Images provided by Yoshiro Inamoto and Mary Flowers
The researchers examined a cohort of 977 HCT recipients that were treated with immunosuppressive drugs for chronic GVHD from May 2000 to December 2009. At initial treatment, 7% of patients presented with sclerosis, and the cumulative incidence of sclerosis reached 20% within 3 years after initial treatment of GVHD (95% CI, 17.5%-22.5%). Previous smaller studies had reported a sclerotic GVHD incidence of 10% to 15%. "This result is important to alert hematologists and oncologists who may not be familiar with this complication, and will help to counsel patients about this complication when considering an allogeneic transplant and, after transplant, when they develop chronic GVHD," according to Drs. Flowers and Inamoto.

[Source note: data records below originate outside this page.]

theorem execQpmItemEnd_keeps {W : List Part} {Q : Nat → Bool} {s0 : State} {p : Fin 3} {s : State}
    (wiFn_n : ∀ n, Q (iFn n) = true) (wiQue_n : ∀ n, Q (iQue n) = true) (wpgLgr : Q pgLgr = true) (wpgQpm : Q pgQpm = true) (wmem : Part.mem ∈ W) (wports : Part.ports ∈ W) (wqueues : Part.queues ∈ W)
    (hK : Keeps W Q s0 s) : Res.Keeps W Q s0 (execQpmItemEnd p s) := by
  unfold execQpmItemEnd
  repeat' (first
    | with_reducible assumption
    | with_reducible exact id
    | with_reducible exact fun k => Mem.wf_writeBytes k
    | with_reducible exact fun k => Mem.wf_erase k
    | with_reducible exact fun k => SMap.wf_set k
    | with_reducible exact fun k => SMap.wf_drop k
    | with_reducible exact fun k => SMap.wf_foldl k
    | with_reducible exact fun k => SMap.wf_foldl (SMap.wf_drop k)
    | with_reducible exact fun _ _ k => absurd k List.not_mem_nil
    | intro _
    | with_reducible exact wiFn_n _
    | with_reducible exact wiQue_n _
    | with_reducible apply State.start_keeps
    | with_reducible apply State.itemEnd_keeps
    | with_reducible apply keeps_next
    | with_reducible apply keeps_foldl
    | with_reducible apply keeps_foldl1
    | with_reducible exact Or.inr (by assumption)
    | with_reducible exact Or.inl rfl
    | dsimp only
    | (simp only [keeps_mk_eq]; with_reducible apply keeps_mk)
    | with_reducible apply keeps_ite
    | with_reducible apply keeps_ite1
    | split)

theorem State.flush_keeps {W : List Part} {Q : Nat → Bool} {s0 : State} {s : State} {q : Nat} {passed : Nat}
    (wiFn_n : ∀ n, Q (iFn n) = true) (wiQue_q : Q (iQue q) = true) (wpgQpm : Q pgQpm = true) (wqueues : Part.queues ∈ W)
    (hK : Keeps W Q s0 s) : Keeps W Q s0 (State.flush s q passed) := by
  unfold State.flush
  repeat' (first
    | with_reducible assumption
    | with_reducible exact id
    | with_reducible exact fun k => Mem.wf_writeBytes k
    | with_reducible exact fun k => Mem.wf_erase k
    | with_reducible exact fun k => SMap.wf_set k
    | with_reducible exact fun k => SMap.wf_drop k
    | with_reducible exact fun k => SMap.wf_foldl k
    | with_reducible exact fun k => SMap.wf_foldl (SMap.wf_drop k)
    | with_reducible exact fun _ _ k => absurd k List.not_mem_nil
    | intro _
    | with_reducible exact wiFn_n _
    | with_reducible apply State.setQueue_keeps
    | with_reducible apply State.qCross_keeps
    | with_reducible apply State.raise_keeps
    | with_reducible apply keeps_next
    | with_reducible apply keeps_foldl
    | with_reducible apply keeps_foldl1
    | with_reducible exact Or.inr (by assumption)
    | with_reducible exact Or.inl rfl
    | dsimp only
    | (simp only [keeps_mk_eq]; with_reducible apply keeps_mk)
    | with_reducible apply keeps_ite
    | with_reducible apply keeps_ite1
    | split)

theorem State.qCmd_keeps {W : List Part} {Q : Nat → Bool} {s0 : State} {s : State} {d : Word} {passed : Nat}
    (wiFn_n : ∀ n, Q (iFn n) = true) (wiQue_n : ∀ n, Q (iQue n) = true) (wpgQpm : Q pgQpm = true) (wqueues : Part.queues ∈ W)
    (hK : Keeps W Q s0 s) : Keeps W Q s0 (State.qCmd s d passed) := by
  unfold State.qCmd
  repeat' (first
    | with_reducible assumption
    | with_reducible exact id
    | with_reducible exact fun k => Mem.wf_writeBytes k
    | with_reducible exact fun k => Mem.wf_erase k
    | with_reducible exact fun k => SMap.wf_set k
    | with_reducible exact fun k => SMap.wf_drop k
    | with_reducible exact fun k => SMap.wf_foldl k
    | with_reducible exact fun k => SMap.wf_foldl (SMap.wf_drop k)
    | with_reducible exact fun _ _ k => absurd k List.not_mem_nil
    | intro _
    | with_reducible exact wiFn_n _
    | with_reducible exact wiQue_n _
    | with_reducible apply State.flush_keeps
    | with_reducible apply keeps_next
    | with_reducible apply keeps_foldl
    | with_reducible apply keeps_foldl1
    | with_reducible exact Or.inr (by assumption)
    | with_reducible exact Or.inl rfl
    | dsimp only
    | (simp only [keeps_mk_eq]; with_reducible apply keeps_mk)
    | with_reducible apply keeps_ite
    | with_reducible apply keeps_ite1
    | split)

theorem State.qCfg_keeps {W : List Part} {Q : Nat → Bool} {s0 : State} {s : State} {d : Word} {passed : Nat}
    (wiFn_n : ∀ n, Q (iFn n) = true) (wiQue_n : ∀ n, Q (iQue n) = true) (wpgQpm : Q pgQpm = true) (wqueues : Part.queues ∈ W)
    (hK : Keeps W Q s0 s) : Keeps W Q s0 (State.qCfg s d passed) := by
  unfold State.qCfg
  repeat' (first
    | with_reducible assumption
    | with_reducible exact id
    | with_reducible exact fun k => Mem.wf_writeBytes k
    | with_reducible exact fun k => Mem.wf_erase k
    | with_reducible exact fun k => SMap.wf_set k
    | with_reducible exact fun k => SMap.wf_drop k
    | with_reducible exact fun k => SMap.wf_foldl k
    | with_reducible exact fun k => SMap.wf_foldl (SMap.wf_drop k)
    | with_reducible exact fun _ _ k => absurd k List.not_mem_nil
    | intro _
    | with_reducible exact wiFn_n _
    | with_reducible exact wiQue_n _
    | with_reducible apply State.setQueue_keeps
    | with_reducible apply State.wr_keeps
    | with_reducible apply State.flush_keeps
    | with_reducible apply State.qDisable_keeps
    | with_reducible apply keeps_next
    | with_reducible apply keeps_foldl
    | with_reducible apply keeps_foldl1
    | with_reducible exact Or.inr (by assumption)
    | with_reducible exact Or.inl rfl
    | dsimp only
    | (simp only [keeps_mk_eq]; with_reducible apply keeps_mk)
    | with_reducible apply keeps_ite
    | with_reducible apply keeps_ite1
    | split)

theorem execQpmFlush_keeps {W : List Part} {Q : Nat → Bool} {s0 : State} {r : Req} {d : Word} {passed : Fin 2049} {s : State}
    (w50 : Q 50 = true) (wiCode_8 : Q (iCode 8) = true) (wiFn_n : ∀ n, Q (iFn n) = true) (wiQue_n : ∀ n, Q (iQue n) = true) (wpgEvr : Q pgEvr = true) (wpgQpm : Q pgQpm = true) (wpgSys : Q pgSys = true) (wrecorder : Part.recorder ∈ W) (wqueues : Part.queues ∈ W) (wfield : Part.field ∈ W)
    (hK : Keeps W Q s0 s) : Res.Keeps W Q s0 (execQpmFlush r d passed s) := by
  unfold execQpmFlush
  repeat' (first
    | with_reducible assumption
    | with_reducible exact id
    | with_reducible exact fun k => Mem.wf_writeBytes k
    | with_reducible exact fun k => Mem.wf_erase k
    | with_reducible exact fun k => SMap.wf_set k
    | with_reducible exact fun k => SMap.wf_drop k
    | with_reducible exact fun k => SMap.wf_foldl k
    | with_reducible exact fun k => SMap.wf_foldl (SMap.wf_drop k)
    | with_reducible exact fun _ _ k => absurd k List.not_mem_nil
    | intro _
    | with_reducible exact wiFn_n _
    | with_reducible exact wiQue_n _
    | with_reducible apply State.access_keeps
    | with_reducible apply State.start_keeps
    | with_reducible apply State.qCmd_keeps
    | with_reducible apply keeps_next
    | with_reducible apply keeps_foldl
    | with_reducible apply keeps_foldl1
    | with_reducible exact Or.inr (by assumption)
    | with_reducible exact Or.inl rfl
    | dsimp only
    | (simp only [keeps_mk_eq]; with_reducible apply keeps_mk)
    | with_reducible apply keeps_ite
    | with_reducible apply keeps_ite1
    | split)

theorem execQpmQueueDisable_keeps {W : List Part} {Q : Nat → Bool} {s0 : State} {r : Req} {d : Word} {passed : Fin 2049} {s : State}
    (w50 : Q 50 = true) (wiCode_8 : Q (iCode 8) = true) (wiFn_n : ∀ n, Q (iFn n) = true) (wiQue_n : ∀ n, Q (iQue n) = true) (wpgEvr : Q pgEvr = true) (wpgQpm : Q pgQpm = true) (wpgSys : Q pgSys = true) (wrecorder : Part.recorder ∈ W) (wqueues : Part.queues ∈ W) (wfield : Part.field ∈ W)
    (hK : Keeps W Q s0 s) : Res.Keeps W Q s0 (execQpmQueueDisable r d passed s) := by
  unfold execQpmQueueDisable
  repeat' (first
    | with_reducible assumption
    | with_reducible exact id
    | with_reducible exact fun k => Mem.wf_writeBytes k
    | with_reducible exact fun k => Mem.wf_erase k
    | with_reducible exact fun k => SMap.wf_set k
    | with_reducible exact fun k => SMap.wf_drop k
    | with_reducible exact fun k => SMap.wf_foldl k
    | with_reducible exact fun k => SMap.wf_foldl (SMap.wf_drop k)
    | with_reducible exact fun _ _ k => absurd k List.not_mem_nil
    | intro _
    | with_reducible exact wiFn_n _
    | with_reducible exact wiQue_n _
    | with_reducible apply State.access_keeps
    | with_reducible apply State.start_keeps
    | with_reducible apply State.qCfg_keeps
    | with_reducible apply keeps_next
    | with_reducible apply keeps_foldl
    | with_reducible apply keeps_foldl1
    | with_reducible exact Or.inr (by assumption)
    | with_reducible exact Or.inl rfl
    | dsimp only
    | (simp only [keeps_mk_eq]; with_reducible apply keeps_mk)
    | with_reducible apply keeps_ite
    | with_reducible apply keeps_ite1
    | split)

theorem State.flushAll_keeps {W : List Part} {Q : Nat → Bool} {s0 : State} {s : State}
    (wiFn_n : ∀ n, Q (iFn n) = true) (wiQue_n : ∀ n, Q (iQue n) = true) (wpgQpm : Q pgQpm = true) (wqueues : Part.queues ∈ W)
    (hK : Keeps W Q s0 s) : Keeps W Q s0 (State.flushAll s) := by
  unfold State.flushAll
  repeat' (first
    | with_reducible assumption
    | with_reducible exact id
    | with_reducible exact fun k => Mem.wf_writeBytes k
    | with_reducible exact fun k => Mem.wf_erase k
    | with_reducible exact fun k => SMap.wf_set k
    | with_reducible exact fun k => SMap.wf_drop k
    | with_reducible exact fun k => SMap.wf_foldl k
    | with_reducible exact fun k => SMap.wf_foldl (SMap.wf_drop k)
    | with_reducible exact fun _ _ k => absurd k List.not_mem_nil
    | intro _
    | with_reducible exact wiFn_n _
    | with_reducible exact wiQue_n _
    | with_reducible apply State.freeNext_keeps
    | with_reducible apply State.flush_keeps
    | with_reducible apply keeps_next
    | with_reducible apply keeps_foldl
    | with_reducible apply keeps_foldl1
    | with_reducible exact Or.inr (by assumption)
    | with_reducible exact Or.inl rfl
    | dsimp only
    | (simp only [keeps_mk_eq]; with_reducible apply keeps_mk)
    | with_reducible apply keeps_ite
    | with_reducible apply keeps_ite1
    | split)

theorem State.qpmEnable_keeps {W : List Part} {Q : Nat → Bool} {s0 : State} {s : State} {en : Bool}
    (wiFn_n : ∀ n, Q (iFn n) = true) (wiQue_n : ∀ n, Q (iQue n) = true) (wpgQpm : Q pgQpm = true) (wqueues : Part.queues ∈ W)
    (hK : Keeps W Q s0 s) : Keeps W Q s0 (State.qpmEnable s en) := by
  unfold State.qpmEnable
  repeat' (first
    | with_reducible assumption
    | with_reducible exact id
    | with_reducible exact fun k => Mem.wf_writeBytes k
    | with_reducible exact fun k => Mem.wf_erase k
    | with_reducible exact fun k => SMap.wf_set k
    | with_reducible exact fun k => SMap.wf_drop k
    | with_reducible exact fun k => SMap.wf_foldl k
    | with_reducible exact fun k => SMap.wf_foldl (SMap.wf_drop k)
    | with_reducible exact fun _ _ k => absurd k List.not_mem_nil
    | intro _
    | with_reducible exact wiFn_n _
    | with_reducible exact wiQue_n _
    | with_reducible apply State.wr_keeps
    | with_reducible apply State.flushAll_keeps
    | with_reducible apply keeps_next
    | with_reducible apply keeps_foldl
    | with_reducible apply keeps_foldl1
    | with_reducible exact Or.inr (by assumption)
    | with_reducible exact Or.inl rfl
    | dsimp only
    | (simp only [keeps_mk_eq]; with_reducible apply keeps_mk)
    | with_reducible apply keeps_ite
    | with_reducible apply keeps_ite1
    | split)

theorem State.qpmMemOff_keeps {W : List Part} {Q : Nat → Bool} {s0 : State} {s : State}
    (wiFn_n : ∀ n, Q (iFn n) = true) (wiQue_n : ∀ n, Q (iQue n) = true) (wpgQpm : Q pgQpm = true) (wqueues : Part.queues ∈ W)
    (hK : Keeps W Q s0 s) : Keeps W Q s0 (State.qpmMemOff s) := by
  unfold State.qpmMemOff
  repeat' (first
    | with_reducible assumption
    | with_reducible exact id
    | with_reducible exact fun k => Mem.wf_writeBytes k
    | with_reducible exact fun k => Mem.wf_erase k
    | with_reducible exact fun k => SMap.wf_set k
    | with_reducible exact fun k => SMap.wf_drop k
    | with_reducible exact fun k => SMap.wf_foldl k
    | with_reducible exact fun k => SMap.wf_foldl (SMap.wf_drop k)
    | with_reducible exact fun _ _ k => absurd k List.not_mem_nil
    | intro _
    | with_reducible exact wiFn_n _
    | with_reducible exact wiQue_n _
    | with_reducible apply State.wr_keeps
    | with_reducible apply State.flushAll_keeps
    | with_reducible apply keeps_next
    | with_reducible apply keeps_foldl
    | with_reducible apply keeps_foldl1
    | with_reducible exact Or.inr (by assumption)
    | with_reducible exact Or.inl rfl
    | dsimp only
    | (simp only [keeps_mk_eq]; with_reducible apply keeps_mk)
    | with_reducible apply keeps_ite
    | with_reducible apply keeps_ite1
    | split)

end Sys2Proof.Machine
end

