theorem State.workDone_keeps {W : List Part} {Q : Nat → Bool} {s0 : State} {s : State} {b : Nat} {k : Nat} {slack : Nat}
    (wpgPwr : Q pgPwr = true) (wbanks : Part.banks ∈ W) (wpair : Part.pair ∈ W)
    (hK : Keeps W Q s0 s) : Keeps W Q s0 (State.workDone s b k slack) := by
  unfold State.workDone
  repeat' (first
    | with_reducible assumption
    | with_reducible exact id
    | with_reducible exact fun k => Mem.wf_writeBytes k
    | with_reducible exact fun k => Mem.wf_erase k
    | with_reducible exact fun k => SMap.wf_set k
    | with_reducible exact fun k => SMap.wf_drop k
    | with_reducible exact fun k => SMap.wf_foldl k
    | with_reducible exact fun k => SMap.wf_foldl (SMap.wf_drop k)
    | with_reducible exact fun _ _ k => absurd k List.not_mem_nil
    | intro _
    | with_reducible apply State.modBk_keeps
    | with_reducible apply State.wr_keeps
    | with_reducible apply State.wrB_keeps
    | with_reducible apply keeps_next
    | with_reducible apply keeps_foldl
    | with_reducible apply keeps_foldl1
    | with_reducible exact Or.inr (by assumption)
    | with_reducible exact Or.inl rfl
    | dsimp only
    | (simp only [keeps_mk_eq]; with_reducible apply keeps_mk)
    | with_reducible apply keeps_ite
    | with_reducible apply keeps_ite1
    | split)

theorem execPhaseCStart_keeps {W : List Part} {Q : Nat → Bool} {s0 : State} {b : Fin 32} {slack : Fin 256} {s : State}
    (wiFn_n : ∀ n, Q (iFn n) = true) (wpgBnk__bankOf_n_ : ∀ n, Q (pgBnk (bankOf n)) = true) (wpgChn_n : ∀ n, Q (pgChn n) = true) (wpgPwr : Q pgPwr = true) (wpgStp : Q pgStp = true) (wbanks : Part.banks ∈ W) (wchans : Part.chans ∈ W) (wports : Part.ports ∈ W) (wgrading : Part.grading ∈ W) (wpair : Part.pair ∈ W)
    (hK : Keeps W Q s0 s) : Res.Keeps W Q s0 (execPhaseCStart b slack s) := by
  unfold execPhaseCStart
  repeat' (first
    | with_reducible assumption
    | with_reducible exact id
    | with_reducible exact fun k => Mem.wf_writeBytes k
    | with_reducible exact fun k => Mem.wf_erase k
    | with_reducible exact fun k => SMap.wf_set k
    | with_reducible exact fun k => SMap.wf_drop k
    | with_reducible exact fun k => SMap.wf_foldl k
    | with_reducible exact fun k => SMap.wf_foldl (SMap.wf_drop k)
    | with_reducible exact fun _ _ k => absurd k List.not_mem_nil
    | intro _
    | with_reducible exact wiFn_n _
    | with_reducible exact wpgBnk__bankOf_n_ _
    | with_reducible exact wpgChn_n _
    | with_reducible apply State.start_keeps
    | with_reducible apply State.evaluate_keeps
    | with_reducible apply State.workDone_keeps
    | with_reducible apply keeps_next
    | with_reducible apply keeps_foldl
    | with_reducible apply keeps_foldl1
    | with_reducible exact Or.inr (by assumption)
    | with_reducible exact Or.inl rfl
    | dsimp only
    | (simp only [keeps_mk_eq]; with_reducible apply keeps_mk)
    | with_reducible apply keeps_ite
    | with_reducible apply keeps_ite1
    | split)
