theorem execFnDisable_keeps {W : List Part} {Q : Nat → Bool} {s0 : State} {r : Req} {d : Word} {s : State}
    (w50 : Q 50 = true) (wiCode_8 : Q (iCode 8) = true) (wiFn_n : ∀ n, Q (iFn n) = true) (wpgEvr : Q pgEvr = true) (wpgSys : Q pgSys = true) (wrecorder : Part.recorder ∈ W) (wchans : Part.chans ∈ W) (whost : Part.host ∈ W) (wfield : Part.field ∈ W)
    (hK : Keeps W Q s0 s) : Res.Keeps W Q s0 (execFnDisable r d s) := by
  unfold execFnDisable
  repeat' (first
    | with_reducible assumption
    | with_reducible exact id
    | with_reducible exact fun k => Mem.wf_writeBytes k
    | with_reducible exact fun k => Mem.wf_erase k
    | with_reducible exact fun k => SMap.wf_set k
    | with_reducible exact fun k => SMap.wf_drop k
    | with_reducible exact fun k => SMap.wf_foldl k
    | with_reducible exact fun k => SMap.wf_foldl (SMap.wf_drop k)
    | with_reducible exact fun _ _ k => absurd k List.not_mem_nil
    | intro _
    | with_reducible exact wiFn_n _
    | with_reducible apply State.access_keeps
    | with_reducible apply State.start_keeps
    | with_reducible apply State.fnCtrl_keeps
    | with_reducible apply keeps_next
    | with_reducible apply keeps_foldl
    | with_reducible apply keeps_foldl1
    | with_reducible exact Or.inr (by assumption)
    | with_reducible exact Or.inl rfl
    | dsimp only
    | (simp only [keeps_mk_eq]; with_reducible apply keeps_mk)
    | with_reducible apply keeps_ite
    | with_reducible apply keeps_ite1
    | split)

theorem State.quotaWrite_keeps {W : List Part} {Q : Nat → Bool} {s0 : State} {s : State} {d : Word}
    (wiFn_n : ∀ n, Q (iFn n) = true) (wpgFnc : Q pgFnc = true)
    (hK : Keeps W Q s0 s) : Keeps W Q s0 (State.quotaWrite s d) := by
  unfold State.quotaWrite
  repeat' (first
    | with_reducible assumption
    | with_reducible exact id
    | with_reducible exact fun k => Mem.wf_writeBytes k
    | with_reducible exact fun k => Mem.wf_erase k
    | with_reducible exact fun k => SMap.wf_set k
    | with_reducible exact fun k => SMap.wf_drop k
    | with_reducible exact fun k => SMap.wf_foldl k
    | with_reducible exact fun k => SMap.wf_foldl (SMap.wf_drop k)
    | with_reducible exact fun _ _ k => absurd k List.not_mem_nil
    | intro _
    | with_reducible exact wiFn_n _
    | with_reducible apply State.raise_keeps
    | with_reducible apply State.wr_keeps
    | with_reducible apply keeps_next
    | with_reducible apply keeps_foldl
    | with_reducible apply keeps_foldl1
    | with_reducible exact Or.inr (by assumption)
    | with_reducible exact Or.inl rfl
    | dsimp only
    | (simp only [keeps_mk_eq]; with_reducible apply keeps_mk)
    | with_reducible apply keeps_ite
    | with_reducible apply keeps_ite1
    | split)

theorem execQuotaWrite_keeps {W : List Part} {Q : Nat → Bool} {s0 : State} {r : Req} {d : Word} {s : State}
    (w50 : Q 50 = true) (wiCode_8 : Q (iCode 8) = true) (wiFn_n : ∀ n, Q (iFn n) = true) (wpgEvr : Q pgEvr = true) (wpgFnc : Q pgFnc = true) (wpgSys : Q pgSys = true) (wrecorder : Part.recorder ∈ W) (wfield : Part.field ∈ W)
    (hK : Keeps W Q s0 s) : Res.Keeps W Q s0 (execQuotaWrite r d s) := by
  unfold execQuotaWrite
  repeat' (first
    | with_reducible assumption
    | with_reducible exact id
    | with_reducible exact fun k => Mem.wf_writeBytes k
    | with_reducible exact fun k => Mem.wf_erase k
    | with_reducible exact fun k => SMap.wf_set k
    | with_reducible exact fun k => SMap.wf_drop k
    | with_reducible exact fun k => SMap.wf_foldl k
    | with_reducible exact fun k => SMap.wf_foldl (SMap.wf_drop k)
    | with_reducible exact fun _ _ k => absurd k List.not_mem_nil
    | intro _
    | with_reducible exact wiFn_n _
    | with_reducible apply State.access_keeps
    | with_reducible apply State.start_keeps
    | with_reducible apply State.quotaWrite_keeps
    | with_reducible apply keeps_next
    | with_reducible apply keeps_foldl
    | with_reducible apply keeps_foldl1
    | with_reducible exact Or.inr (by assumption)
    | with_reducible exact Or.inl rfl
    | dsimp only
    | (simp only [keeps_mk_eq]; with_reducible apply keeps_mk)
    | with_reducible apply keeps_ite
    | with_reducible apply keeps_ite1
    | split)

theorem State.rangeWrite_keeps {W : List Part} {Q : Nat → Bool} {s0 : State} {s : State} {cnt : Bool} {d : Word}
    (wiFn_n : ∀ n, Q (iFn n) = true)
    (hK : Keeps W Q s0 s) : Keeps W Q s0 (State.rangeWrite s cnt d) := by
  unfold State.rangeWrite
  repeat' (first
    | with_reducible assumption
    | with_reducible exact id
    | with_reducible exact fun k => Mem.wf_writeBytes k
    | with_reducible exact fun k => Mem.wf_erase k
    | with_reducible exact fun k => SMap.wf_set k
    | with_reducible exact fun k => SMap.wf_drop k
    | with_reducible exact fun k => SMap.wf_foldl k
    | with_reducible exact fun k => SMap.wf_foldl (SMap.wf_drop k)
    | with_reducible exact fun _ _ k => absurd k List.not_mem_nil
    | intro _
    | with_reducible exact wiFn_n _
    | with_reducible apply State.wr_keeps
    | with_reducible apply keeps_next
    | with_reducible apply keeps_foldl
    | with_reducible apply keeps_foldl1
    | with_reducible exact Or.inr (by assumption)
    | with_reducible exact Or.inl rfl
    | dsimp only
    | (simp only [keeps_mk_eq]; with_reducible apply keeps_mk)
    | with_reducible apply keeps_ite
    | with_reducible apply keeps_ite1
    | split)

Using multivariate analysis, the investigators identified two factors that increase the risk of developing sclerosis: the use of mobilized blood stem cells for the graft (hazard ratio [HR] 1.99; 95% CI, 1.20-3.31; P = 0.008), and total body irradiation greater than 450 centigray when preparing patients for transplant (HR 1.62; 95% CI, 1.14-2.31; P = 0.008). Mobilized blood stem cell transplant increases the risk of developing chronic GVHD overall. The cytokine treatment used to mobilize stem cells from the bone marrow to the blood stream was previously shown to cause a certain type of T cell differentiation that contributes to sclerotic GVHD in murine transplant models. The researchers speculate that irradiation of skin could also contribute to sclerosis through increased presentation of sclerotic antigens to donor T cells through epidermal damage and cytokine production.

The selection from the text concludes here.